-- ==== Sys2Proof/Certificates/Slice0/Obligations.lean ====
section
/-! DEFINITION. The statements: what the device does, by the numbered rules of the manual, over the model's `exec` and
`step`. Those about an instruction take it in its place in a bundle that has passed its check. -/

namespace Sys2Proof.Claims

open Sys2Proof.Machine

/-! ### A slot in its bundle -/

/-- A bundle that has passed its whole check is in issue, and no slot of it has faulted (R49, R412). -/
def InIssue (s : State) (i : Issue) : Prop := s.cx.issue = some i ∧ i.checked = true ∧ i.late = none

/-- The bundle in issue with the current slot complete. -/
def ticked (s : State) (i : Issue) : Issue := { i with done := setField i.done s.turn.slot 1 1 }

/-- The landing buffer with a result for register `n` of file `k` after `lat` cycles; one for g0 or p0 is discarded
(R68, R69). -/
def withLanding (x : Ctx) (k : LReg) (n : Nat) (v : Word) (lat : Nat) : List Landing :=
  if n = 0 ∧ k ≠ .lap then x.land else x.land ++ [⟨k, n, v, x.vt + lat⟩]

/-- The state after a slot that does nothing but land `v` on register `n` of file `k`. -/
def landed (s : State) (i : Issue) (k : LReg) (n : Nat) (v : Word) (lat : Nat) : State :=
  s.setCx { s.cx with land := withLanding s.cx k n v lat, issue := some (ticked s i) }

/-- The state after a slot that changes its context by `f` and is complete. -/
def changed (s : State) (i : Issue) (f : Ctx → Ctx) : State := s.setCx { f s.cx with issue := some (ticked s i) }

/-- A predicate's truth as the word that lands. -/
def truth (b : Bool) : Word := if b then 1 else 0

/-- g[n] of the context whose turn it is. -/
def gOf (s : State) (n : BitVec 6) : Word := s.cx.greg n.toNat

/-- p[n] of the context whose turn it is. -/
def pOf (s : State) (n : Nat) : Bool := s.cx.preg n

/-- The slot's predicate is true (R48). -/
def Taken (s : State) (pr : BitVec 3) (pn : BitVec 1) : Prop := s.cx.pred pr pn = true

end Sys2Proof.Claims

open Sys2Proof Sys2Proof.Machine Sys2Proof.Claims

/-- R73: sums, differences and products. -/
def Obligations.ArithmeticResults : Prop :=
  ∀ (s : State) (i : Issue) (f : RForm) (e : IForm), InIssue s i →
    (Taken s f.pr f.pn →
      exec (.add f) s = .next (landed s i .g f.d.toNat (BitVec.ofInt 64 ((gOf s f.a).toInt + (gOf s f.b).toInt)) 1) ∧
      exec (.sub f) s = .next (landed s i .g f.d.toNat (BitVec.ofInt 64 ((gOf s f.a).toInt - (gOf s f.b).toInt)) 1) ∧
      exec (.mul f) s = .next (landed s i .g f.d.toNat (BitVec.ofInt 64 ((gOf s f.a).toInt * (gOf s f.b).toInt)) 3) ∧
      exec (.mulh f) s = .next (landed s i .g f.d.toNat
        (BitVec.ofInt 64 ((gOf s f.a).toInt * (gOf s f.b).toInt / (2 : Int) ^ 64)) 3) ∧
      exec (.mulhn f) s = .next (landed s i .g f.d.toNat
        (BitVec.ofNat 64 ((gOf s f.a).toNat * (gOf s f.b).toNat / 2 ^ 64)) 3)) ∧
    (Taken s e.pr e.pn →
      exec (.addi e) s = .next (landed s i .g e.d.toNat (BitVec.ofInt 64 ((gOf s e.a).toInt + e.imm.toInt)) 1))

+++

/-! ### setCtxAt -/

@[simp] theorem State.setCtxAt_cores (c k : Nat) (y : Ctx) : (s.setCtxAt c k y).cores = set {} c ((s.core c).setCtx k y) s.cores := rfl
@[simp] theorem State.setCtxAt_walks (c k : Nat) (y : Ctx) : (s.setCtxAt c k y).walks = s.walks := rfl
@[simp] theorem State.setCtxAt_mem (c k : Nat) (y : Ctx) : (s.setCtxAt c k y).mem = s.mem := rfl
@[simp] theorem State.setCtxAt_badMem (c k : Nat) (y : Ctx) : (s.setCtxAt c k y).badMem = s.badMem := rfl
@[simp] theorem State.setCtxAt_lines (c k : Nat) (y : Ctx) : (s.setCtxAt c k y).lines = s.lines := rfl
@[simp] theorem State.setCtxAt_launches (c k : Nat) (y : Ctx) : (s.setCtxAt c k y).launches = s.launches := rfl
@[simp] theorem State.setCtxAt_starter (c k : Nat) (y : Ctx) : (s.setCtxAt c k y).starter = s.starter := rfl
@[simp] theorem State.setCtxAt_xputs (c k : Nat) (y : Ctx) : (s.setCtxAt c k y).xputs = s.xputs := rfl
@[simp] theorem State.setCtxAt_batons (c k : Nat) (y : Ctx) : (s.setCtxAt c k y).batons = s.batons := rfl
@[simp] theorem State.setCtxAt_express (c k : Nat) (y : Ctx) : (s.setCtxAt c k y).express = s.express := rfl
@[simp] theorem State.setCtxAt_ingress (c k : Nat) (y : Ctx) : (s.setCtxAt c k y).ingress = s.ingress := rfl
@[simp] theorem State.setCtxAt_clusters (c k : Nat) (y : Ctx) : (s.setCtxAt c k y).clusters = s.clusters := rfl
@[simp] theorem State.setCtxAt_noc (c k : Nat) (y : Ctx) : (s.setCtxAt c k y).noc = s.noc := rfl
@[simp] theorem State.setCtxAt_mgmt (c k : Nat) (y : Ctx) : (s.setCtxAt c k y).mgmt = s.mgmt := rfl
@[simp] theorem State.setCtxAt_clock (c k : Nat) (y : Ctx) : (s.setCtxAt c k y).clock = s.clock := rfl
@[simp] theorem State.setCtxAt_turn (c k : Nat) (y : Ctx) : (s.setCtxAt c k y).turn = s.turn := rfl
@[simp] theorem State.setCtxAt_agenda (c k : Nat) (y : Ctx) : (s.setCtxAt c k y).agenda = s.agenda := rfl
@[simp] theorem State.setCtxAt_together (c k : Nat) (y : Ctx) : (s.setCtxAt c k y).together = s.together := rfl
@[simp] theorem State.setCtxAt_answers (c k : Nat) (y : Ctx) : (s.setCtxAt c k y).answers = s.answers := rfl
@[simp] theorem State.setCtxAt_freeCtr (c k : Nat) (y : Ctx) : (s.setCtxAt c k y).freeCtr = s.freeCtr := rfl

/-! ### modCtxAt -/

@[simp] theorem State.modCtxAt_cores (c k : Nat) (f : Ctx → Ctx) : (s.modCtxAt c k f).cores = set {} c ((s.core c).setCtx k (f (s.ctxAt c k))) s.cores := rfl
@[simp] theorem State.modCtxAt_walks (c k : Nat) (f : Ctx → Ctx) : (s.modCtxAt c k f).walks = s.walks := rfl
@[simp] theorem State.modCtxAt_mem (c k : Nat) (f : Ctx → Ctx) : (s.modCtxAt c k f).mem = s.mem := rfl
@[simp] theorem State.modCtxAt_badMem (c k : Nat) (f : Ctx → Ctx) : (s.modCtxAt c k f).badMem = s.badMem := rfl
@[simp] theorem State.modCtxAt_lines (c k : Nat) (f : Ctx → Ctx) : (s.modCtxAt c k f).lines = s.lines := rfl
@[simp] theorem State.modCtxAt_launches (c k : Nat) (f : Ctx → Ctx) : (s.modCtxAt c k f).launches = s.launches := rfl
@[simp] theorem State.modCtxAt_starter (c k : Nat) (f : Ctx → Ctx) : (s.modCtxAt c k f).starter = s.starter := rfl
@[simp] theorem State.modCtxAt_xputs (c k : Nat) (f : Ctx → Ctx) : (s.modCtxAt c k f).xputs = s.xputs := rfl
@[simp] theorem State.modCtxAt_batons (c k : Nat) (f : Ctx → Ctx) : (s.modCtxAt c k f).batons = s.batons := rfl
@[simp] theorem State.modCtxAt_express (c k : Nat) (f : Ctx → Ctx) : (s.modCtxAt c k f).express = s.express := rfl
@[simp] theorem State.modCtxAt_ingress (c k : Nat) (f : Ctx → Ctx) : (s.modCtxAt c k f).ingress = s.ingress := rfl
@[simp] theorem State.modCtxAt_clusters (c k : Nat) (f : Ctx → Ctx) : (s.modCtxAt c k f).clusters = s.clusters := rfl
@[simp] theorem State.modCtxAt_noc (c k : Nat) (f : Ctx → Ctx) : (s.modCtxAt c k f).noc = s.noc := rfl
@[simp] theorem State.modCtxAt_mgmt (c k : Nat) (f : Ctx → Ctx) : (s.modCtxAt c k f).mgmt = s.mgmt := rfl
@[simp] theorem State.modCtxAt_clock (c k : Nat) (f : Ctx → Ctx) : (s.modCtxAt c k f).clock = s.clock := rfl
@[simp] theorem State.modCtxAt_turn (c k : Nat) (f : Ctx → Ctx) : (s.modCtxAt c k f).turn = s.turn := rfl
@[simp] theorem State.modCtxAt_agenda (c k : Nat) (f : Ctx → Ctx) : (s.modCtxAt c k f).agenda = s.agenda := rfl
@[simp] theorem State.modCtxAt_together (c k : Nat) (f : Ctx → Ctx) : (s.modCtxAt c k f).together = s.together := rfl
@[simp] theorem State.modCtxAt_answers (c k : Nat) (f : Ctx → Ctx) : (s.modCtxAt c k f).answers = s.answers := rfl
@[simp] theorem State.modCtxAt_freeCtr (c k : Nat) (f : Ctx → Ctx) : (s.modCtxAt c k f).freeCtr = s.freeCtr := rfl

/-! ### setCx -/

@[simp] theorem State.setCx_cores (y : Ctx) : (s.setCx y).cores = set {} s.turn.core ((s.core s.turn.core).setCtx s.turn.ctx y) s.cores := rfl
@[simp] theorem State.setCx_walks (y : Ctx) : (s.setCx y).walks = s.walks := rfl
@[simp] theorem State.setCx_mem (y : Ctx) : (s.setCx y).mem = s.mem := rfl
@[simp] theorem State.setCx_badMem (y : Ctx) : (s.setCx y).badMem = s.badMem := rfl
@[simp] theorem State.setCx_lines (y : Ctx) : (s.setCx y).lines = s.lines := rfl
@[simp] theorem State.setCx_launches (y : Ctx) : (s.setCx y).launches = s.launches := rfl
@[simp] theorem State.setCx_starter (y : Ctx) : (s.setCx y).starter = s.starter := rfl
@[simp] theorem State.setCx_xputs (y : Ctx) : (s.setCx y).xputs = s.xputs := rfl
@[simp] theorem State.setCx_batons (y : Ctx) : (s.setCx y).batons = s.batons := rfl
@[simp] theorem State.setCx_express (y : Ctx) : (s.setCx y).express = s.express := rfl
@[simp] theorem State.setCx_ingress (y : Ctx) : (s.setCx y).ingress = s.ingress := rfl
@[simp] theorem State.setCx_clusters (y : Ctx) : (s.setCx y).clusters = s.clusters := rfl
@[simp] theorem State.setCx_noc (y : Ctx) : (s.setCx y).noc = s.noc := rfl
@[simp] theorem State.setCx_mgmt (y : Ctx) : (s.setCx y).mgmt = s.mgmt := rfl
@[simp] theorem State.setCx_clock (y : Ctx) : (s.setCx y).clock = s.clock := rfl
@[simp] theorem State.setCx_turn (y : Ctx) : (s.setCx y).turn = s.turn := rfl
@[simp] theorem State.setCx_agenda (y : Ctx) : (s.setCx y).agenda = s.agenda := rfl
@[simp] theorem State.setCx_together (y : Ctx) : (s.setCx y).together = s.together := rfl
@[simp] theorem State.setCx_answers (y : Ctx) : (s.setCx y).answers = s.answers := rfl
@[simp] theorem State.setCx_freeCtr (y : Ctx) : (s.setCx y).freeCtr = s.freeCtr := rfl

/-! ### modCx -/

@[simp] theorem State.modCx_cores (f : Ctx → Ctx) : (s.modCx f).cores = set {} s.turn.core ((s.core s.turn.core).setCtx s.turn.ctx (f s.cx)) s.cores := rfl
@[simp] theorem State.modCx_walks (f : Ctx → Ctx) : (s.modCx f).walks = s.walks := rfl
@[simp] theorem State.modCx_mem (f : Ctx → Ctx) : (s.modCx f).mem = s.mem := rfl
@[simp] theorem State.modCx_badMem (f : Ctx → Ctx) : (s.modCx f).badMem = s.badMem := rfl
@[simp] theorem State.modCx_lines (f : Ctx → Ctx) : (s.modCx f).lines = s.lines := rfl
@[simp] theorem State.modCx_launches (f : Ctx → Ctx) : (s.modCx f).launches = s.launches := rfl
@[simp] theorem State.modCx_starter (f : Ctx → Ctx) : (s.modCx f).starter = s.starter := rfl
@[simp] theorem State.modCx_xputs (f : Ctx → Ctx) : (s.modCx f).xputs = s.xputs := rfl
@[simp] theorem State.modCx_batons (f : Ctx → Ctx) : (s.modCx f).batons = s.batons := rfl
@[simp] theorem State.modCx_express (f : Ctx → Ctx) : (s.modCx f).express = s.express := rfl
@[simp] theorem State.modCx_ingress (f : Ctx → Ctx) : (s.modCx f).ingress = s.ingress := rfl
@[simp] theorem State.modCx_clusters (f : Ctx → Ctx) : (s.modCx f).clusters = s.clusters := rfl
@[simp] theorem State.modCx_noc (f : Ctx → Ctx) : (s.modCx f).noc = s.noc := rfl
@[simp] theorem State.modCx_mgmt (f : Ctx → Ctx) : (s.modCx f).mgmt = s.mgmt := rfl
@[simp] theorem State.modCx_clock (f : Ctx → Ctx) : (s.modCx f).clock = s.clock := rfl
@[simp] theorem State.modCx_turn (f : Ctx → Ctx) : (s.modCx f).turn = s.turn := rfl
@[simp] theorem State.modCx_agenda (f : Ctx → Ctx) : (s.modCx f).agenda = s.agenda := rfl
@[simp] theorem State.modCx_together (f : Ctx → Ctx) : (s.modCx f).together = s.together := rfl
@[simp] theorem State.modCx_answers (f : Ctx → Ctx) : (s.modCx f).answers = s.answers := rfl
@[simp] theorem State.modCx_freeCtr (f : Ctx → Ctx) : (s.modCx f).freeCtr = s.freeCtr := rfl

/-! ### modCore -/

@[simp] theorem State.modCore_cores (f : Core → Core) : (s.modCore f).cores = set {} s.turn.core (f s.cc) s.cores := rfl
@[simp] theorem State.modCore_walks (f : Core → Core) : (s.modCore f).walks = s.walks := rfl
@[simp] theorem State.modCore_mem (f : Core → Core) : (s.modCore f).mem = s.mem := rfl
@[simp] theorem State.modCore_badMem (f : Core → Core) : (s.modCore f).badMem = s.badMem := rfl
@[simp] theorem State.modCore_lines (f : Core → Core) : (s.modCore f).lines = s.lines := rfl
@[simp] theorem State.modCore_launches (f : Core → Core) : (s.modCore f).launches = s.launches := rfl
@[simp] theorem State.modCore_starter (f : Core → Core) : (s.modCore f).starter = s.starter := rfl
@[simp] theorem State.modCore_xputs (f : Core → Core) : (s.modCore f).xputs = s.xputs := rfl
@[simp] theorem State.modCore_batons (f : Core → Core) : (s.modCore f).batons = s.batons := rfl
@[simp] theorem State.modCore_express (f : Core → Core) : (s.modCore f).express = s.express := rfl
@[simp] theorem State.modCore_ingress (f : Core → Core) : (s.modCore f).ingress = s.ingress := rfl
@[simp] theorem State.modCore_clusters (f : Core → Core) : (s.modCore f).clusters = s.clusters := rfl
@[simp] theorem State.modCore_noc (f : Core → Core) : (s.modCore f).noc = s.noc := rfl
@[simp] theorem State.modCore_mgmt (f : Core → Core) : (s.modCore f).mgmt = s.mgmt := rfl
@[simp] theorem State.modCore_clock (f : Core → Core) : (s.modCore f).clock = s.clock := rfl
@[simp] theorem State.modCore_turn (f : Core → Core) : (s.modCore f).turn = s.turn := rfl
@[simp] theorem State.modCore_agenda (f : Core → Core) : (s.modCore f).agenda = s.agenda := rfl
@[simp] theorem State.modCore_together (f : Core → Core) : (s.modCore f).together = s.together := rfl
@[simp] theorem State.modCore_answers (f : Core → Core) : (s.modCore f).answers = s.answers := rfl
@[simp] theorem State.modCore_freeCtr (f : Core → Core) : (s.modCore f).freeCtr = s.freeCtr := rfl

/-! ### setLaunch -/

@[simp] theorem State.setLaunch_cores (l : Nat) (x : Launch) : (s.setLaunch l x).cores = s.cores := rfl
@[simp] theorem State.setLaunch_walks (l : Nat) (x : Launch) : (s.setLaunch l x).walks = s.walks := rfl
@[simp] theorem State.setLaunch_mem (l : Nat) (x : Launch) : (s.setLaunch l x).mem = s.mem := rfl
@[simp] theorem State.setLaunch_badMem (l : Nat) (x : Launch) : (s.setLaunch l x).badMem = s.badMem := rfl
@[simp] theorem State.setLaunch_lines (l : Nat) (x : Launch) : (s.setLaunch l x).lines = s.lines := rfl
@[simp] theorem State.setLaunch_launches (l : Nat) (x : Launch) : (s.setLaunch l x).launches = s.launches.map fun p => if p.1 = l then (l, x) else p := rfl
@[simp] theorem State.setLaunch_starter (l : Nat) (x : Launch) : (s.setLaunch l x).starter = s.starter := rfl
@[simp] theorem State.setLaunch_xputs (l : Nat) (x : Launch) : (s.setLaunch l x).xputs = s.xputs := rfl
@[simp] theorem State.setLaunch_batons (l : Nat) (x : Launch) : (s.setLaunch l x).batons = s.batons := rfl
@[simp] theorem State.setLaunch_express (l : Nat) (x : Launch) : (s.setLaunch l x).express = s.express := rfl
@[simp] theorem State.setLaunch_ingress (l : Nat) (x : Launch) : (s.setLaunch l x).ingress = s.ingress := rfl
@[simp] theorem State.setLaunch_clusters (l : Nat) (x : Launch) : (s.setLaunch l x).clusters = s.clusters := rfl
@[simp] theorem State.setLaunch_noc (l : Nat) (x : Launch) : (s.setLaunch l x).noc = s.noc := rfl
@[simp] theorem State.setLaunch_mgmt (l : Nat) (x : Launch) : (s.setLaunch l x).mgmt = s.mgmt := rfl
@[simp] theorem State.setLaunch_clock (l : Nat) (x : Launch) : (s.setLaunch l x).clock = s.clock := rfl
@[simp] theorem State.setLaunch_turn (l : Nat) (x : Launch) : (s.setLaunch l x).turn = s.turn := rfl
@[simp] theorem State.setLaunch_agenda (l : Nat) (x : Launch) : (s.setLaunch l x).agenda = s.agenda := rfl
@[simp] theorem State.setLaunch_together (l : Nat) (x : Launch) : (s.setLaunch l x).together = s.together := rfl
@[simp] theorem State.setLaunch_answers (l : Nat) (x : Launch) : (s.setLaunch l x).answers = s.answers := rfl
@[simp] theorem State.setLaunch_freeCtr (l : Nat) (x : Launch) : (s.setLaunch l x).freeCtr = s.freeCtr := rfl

+++

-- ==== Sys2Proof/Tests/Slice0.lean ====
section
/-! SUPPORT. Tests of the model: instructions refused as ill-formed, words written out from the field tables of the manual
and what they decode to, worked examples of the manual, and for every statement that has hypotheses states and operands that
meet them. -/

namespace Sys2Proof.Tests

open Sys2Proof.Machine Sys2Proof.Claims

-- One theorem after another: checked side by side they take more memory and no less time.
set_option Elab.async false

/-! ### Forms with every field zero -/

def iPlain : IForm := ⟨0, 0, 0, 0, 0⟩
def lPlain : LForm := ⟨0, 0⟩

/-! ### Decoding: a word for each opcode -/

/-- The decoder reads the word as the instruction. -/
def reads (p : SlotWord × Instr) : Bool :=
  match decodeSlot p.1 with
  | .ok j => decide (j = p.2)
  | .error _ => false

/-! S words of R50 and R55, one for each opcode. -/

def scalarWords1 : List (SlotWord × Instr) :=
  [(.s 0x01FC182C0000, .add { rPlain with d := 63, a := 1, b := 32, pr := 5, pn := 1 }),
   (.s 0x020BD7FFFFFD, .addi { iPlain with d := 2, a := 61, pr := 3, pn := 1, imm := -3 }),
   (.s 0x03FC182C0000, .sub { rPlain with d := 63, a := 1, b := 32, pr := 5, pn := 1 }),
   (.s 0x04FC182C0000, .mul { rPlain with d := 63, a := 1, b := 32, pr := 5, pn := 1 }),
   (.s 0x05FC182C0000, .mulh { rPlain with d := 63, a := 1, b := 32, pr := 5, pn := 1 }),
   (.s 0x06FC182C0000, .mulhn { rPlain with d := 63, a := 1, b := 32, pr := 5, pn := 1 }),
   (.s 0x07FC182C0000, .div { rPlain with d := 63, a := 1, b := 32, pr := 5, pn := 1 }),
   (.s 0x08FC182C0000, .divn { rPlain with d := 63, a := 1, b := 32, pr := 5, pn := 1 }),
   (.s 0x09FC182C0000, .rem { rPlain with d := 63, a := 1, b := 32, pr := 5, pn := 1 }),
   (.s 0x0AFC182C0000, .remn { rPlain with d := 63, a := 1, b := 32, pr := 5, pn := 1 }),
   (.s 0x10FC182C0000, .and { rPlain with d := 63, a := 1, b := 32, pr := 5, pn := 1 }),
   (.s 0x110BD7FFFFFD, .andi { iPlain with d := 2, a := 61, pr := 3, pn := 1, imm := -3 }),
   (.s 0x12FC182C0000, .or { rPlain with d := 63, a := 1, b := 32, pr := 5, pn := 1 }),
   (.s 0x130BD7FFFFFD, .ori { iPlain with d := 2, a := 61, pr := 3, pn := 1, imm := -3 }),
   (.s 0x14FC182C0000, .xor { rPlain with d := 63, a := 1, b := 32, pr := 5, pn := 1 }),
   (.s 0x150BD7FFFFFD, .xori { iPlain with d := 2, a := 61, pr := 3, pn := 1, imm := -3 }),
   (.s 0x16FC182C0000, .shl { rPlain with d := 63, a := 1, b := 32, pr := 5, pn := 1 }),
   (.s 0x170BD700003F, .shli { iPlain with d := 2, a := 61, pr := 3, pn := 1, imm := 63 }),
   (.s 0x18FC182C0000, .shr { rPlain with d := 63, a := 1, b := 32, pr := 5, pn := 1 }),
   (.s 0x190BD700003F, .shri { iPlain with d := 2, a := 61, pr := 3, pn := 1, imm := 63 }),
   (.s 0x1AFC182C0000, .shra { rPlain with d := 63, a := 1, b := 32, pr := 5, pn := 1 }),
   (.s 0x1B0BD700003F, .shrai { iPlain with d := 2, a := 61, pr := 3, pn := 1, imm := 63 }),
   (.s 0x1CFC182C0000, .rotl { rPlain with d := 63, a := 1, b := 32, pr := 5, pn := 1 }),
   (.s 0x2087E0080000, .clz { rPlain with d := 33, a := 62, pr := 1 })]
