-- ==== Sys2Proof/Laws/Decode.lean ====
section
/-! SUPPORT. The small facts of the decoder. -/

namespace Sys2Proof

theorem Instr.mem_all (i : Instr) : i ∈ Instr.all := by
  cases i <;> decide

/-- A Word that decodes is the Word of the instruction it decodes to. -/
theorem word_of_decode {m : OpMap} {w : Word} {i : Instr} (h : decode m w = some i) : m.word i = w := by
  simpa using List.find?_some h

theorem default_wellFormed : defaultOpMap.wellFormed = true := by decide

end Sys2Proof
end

+++

> _Assignment_
Copy out precisely the lines from the line with "-- ==== Sys2Proof/Certificates/Slice0/Obligations.lean" to the line with "(Taken s f.pr f.pn →" in the material above, including those two lines and omitting all the rest.

> _Exercise result_
-- ==== Sys2Proof/Certificates/Slice0/Obligations.lean ====
section
/-! DEFINITION. The statements: what the device does, by the numbered rules of the manual, over the model's `exec` and
`step`. Those about an instruction take it in its place in a bundle that has passed its check. -/

namespace Sys2Proof.Claims

open Sys2Proof.Machine

/-! ### A slot in its bundle -/

/-- A bundle that has passed its whole check is in issue, and no slot of it has faulted (R49, R412). -/
def InIssue (s : State) (i : Issue) : Prop := s.cx.issue = some i ∧ i.checked = true ∧ i.late = none

/-- The bundle in issue with the current slot complete. -/
def ticked (s : State) (i : Issue) : Issue := { i with done := setField i.done s.turn.slot 1 1 }

/-- The landing buffer with a result for register `n` of file `k` after `lat` cycles; one for g0 or p0 is discarded
(R68, R69). -/
def withLanding (x : Ctx) (k : LReg) (n : Nat) (v : Word) (lat : Nat) : List Landing :=
  if n = 0 ∧ k ≠ .lap then x.land else x.land ++ [⟨k, n, v, x.vt + lat⟩]

/-- The state after a slot that does nothing but land `v` on register `n` of file `k`. -/
def landed (s : State) (i : Issue) (k : LReg) (n : Nat) (v : Word) (lat : Nat) : State :=
  s.setCx { s.cx with land := withLanding s.cx k n v lat, issue := some (ticked s i) }

/-- The state after a slot that changes its context by `f` and is complete. -/
def changed (s : State) (i : Issue) (f : Ctx → Ctx) : State := s.setCx { f s.cx with issue := some (ticked s i) }

/-- A predicate's truth as the word that lands. -/
def truth (b : Bool) : Word := if b then 1 else 0

/-- g[n] of the context whose turn it is. -/
def gOf (s : State) (n : BitVec 6) : Word := s.cx.greg n.toNat

/-- p[n] of the context whose turn it is. -/
def pOf (s : State) (n : Nat) : Bool := s.cx.preg n

/-- The slot's predicate is true (R48). -/
def Taken (s : State) (pr : BitVec 3) (pn : BitVec 1) : Prop := s.cx.pred pr pn = true

end Sys2Proof.Claims

open Sys2Proof Sys2Proof.Machine Sys2Proof.Claims

/-- R73: sums, differences and products. -/
def Obligations.ArithmeticResults : Prop :=
  ∀ (s : State) (i : Issue) (f : RForm) (e : IForm), InIssue s i →
    (Taken s f.pr f.pn →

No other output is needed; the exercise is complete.